* _What to produce_:
Lines containing the word "lean" in the data below: say how many, with no other text.

Supplied information section start

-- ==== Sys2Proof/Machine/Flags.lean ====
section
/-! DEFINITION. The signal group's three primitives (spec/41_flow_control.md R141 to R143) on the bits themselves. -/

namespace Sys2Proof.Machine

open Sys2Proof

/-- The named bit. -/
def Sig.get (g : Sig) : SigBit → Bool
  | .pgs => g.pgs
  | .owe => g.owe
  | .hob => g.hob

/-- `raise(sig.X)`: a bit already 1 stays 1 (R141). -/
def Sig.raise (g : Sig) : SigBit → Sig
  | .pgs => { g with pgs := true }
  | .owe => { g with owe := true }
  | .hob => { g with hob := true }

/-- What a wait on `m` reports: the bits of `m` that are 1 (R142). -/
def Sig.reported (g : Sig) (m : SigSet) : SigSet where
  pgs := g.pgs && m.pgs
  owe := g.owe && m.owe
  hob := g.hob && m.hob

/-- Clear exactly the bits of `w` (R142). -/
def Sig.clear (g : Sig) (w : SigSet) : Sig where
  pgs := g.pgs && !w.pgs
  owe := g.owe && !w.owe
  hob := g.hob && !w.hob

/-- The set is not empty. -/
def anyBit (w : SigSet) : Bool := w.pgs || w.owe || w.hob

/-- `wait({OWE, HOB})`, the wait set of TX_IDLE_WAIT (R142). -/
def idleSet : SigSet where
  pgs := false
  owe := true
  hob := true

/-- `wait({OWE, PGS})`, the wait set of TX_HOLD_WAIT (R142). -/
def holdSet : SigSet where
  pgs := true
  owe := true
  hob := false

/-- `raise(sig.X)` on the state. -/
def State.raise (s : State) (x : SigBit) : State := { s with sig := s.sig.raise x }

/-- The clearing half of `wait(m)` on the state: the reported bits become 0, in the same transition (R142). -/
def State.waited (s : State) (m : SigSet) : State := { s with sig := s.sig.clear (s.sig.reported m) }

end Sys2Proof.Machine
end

Supplied information section end
Supplied information section start

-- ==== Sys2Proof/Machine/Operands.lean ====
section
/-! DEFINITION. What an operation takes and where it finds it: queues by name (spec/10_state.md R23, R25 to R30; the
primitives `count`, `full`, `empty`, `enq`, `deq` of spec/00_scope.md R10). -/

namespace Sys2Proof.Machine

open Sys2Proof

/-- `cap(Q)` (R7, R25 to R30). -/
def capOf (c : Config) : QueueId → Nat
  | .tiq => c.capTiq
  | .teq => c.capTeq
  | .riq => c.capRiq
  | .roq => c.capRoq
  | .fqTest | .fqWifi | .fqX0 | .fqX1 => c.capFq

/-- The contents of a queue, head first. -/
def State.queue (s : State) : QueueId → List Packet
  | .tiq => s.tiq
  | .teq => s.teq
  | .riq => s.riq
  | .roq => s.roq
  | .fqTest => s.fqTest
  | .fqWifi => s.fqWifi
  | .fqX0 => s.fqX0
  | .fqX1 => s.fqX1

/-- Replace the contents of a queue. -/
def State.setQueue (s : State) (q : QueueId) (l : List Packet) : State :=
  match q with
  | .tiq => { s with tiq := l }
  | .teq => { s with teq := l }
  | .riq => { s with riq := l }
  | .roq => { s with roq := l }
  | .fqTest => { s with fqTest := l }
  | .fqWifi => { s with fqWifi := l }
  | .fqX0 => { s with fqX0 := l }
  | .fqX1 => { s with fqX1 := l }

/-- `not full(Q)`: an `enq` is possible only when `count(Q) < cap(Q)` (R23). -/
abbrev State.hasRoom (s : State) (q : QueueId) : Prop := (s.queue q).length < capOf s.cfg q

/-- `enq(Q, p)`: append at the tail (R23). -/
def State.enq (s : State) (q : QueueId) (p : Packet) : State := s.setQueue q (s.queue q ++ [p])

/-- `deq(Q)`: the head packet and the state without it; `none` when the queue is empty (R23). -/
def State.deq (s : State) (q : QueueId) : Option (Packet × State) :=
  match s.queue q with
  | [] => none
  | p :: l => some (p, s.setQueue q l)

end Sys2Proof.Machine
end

Supplied information section end
Supplied information section start

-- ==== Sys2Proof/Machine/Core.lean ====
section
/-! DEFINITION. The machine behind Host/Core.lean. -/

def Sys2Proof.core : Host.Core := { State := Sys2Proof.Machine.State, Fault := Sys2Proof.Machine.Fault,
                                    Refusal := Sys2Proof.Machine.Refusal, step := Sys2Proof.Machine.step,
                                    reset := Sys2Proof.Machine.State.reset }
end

Supplied information section end

* _Solution below_:
4